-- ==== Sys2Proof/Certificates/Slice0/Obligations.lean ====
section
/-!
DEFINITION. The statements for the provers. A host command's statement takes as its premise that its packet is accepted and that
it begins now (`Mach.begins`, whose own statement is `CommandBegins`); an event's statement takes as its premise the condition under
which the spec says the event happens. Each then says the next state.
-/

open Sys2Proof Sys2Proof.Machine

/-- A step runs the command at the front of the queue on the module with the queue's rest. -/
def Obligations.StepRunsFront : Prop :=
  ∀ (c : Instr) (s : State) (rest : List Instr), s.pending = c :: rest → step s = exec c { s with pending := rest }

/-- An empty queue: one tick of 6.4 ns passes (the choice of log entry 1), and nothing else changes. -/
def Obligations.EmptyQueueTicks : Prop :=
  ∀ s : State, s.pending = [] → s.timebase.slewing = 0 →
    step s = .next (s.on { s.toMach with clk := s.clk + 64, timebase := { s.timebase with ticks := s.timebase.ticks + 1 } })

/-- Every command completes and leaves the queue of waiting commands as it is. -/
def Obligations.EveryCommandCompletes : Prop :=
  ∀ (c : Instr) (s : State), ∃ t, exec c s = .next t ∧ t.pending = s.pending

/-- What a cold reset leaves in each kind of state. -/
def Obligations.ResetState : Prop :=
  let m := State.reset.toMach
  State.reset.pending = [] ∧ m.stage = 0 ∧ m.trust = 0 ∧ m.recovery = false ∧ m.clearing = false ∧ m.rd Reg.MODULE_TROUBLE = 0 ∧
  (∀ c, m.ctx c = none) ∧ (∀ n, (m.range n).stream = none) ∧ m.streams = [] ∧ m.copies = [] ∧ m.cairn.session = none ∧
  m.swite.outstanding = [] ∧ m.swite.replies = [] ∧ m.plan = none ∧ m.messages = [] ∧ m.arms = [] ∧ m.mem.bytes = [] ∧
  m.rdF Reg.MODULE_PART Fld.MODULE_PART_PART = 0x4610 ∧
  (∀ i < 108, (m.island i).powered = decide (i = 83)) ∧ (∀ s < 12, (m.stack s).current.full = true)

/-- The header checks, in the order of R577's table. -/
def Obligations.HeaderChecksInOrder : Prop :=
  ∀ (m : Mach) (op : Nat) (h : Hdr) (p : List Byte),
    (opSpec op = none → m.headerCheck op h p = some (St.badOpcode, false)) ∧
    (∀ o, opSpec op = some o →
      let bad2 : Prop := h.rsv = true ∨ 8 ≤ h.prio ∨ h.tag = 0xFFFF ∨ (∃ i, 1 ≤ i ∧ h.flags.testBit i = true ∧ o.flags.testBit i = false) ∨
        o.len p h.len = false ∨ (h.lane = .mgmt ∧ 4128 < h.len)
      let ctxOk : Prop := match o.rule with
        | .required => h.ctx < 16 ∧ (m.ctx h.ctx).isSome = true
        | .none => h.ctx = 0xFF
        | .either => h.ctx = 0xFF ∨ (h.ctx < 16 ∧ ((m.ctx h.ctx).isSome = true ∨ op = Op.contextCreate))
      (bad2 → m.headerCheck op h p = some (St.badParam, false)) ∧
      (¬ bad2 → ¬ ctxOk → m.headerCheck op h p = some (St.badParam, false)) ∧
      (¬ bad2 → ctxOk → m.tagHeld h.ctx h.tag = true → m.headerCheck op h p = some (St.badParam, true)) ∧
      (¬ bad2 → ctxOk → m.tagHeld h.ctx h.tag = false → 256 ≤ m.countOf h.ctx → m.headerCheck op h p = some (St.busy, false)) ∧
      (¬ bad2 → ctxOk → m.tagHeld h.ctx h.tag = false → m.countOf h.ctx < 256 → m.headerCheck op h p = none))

Work required
For every line in the entries above that contains "Instr", add one to a count, and give that number by itself.

Answer space
2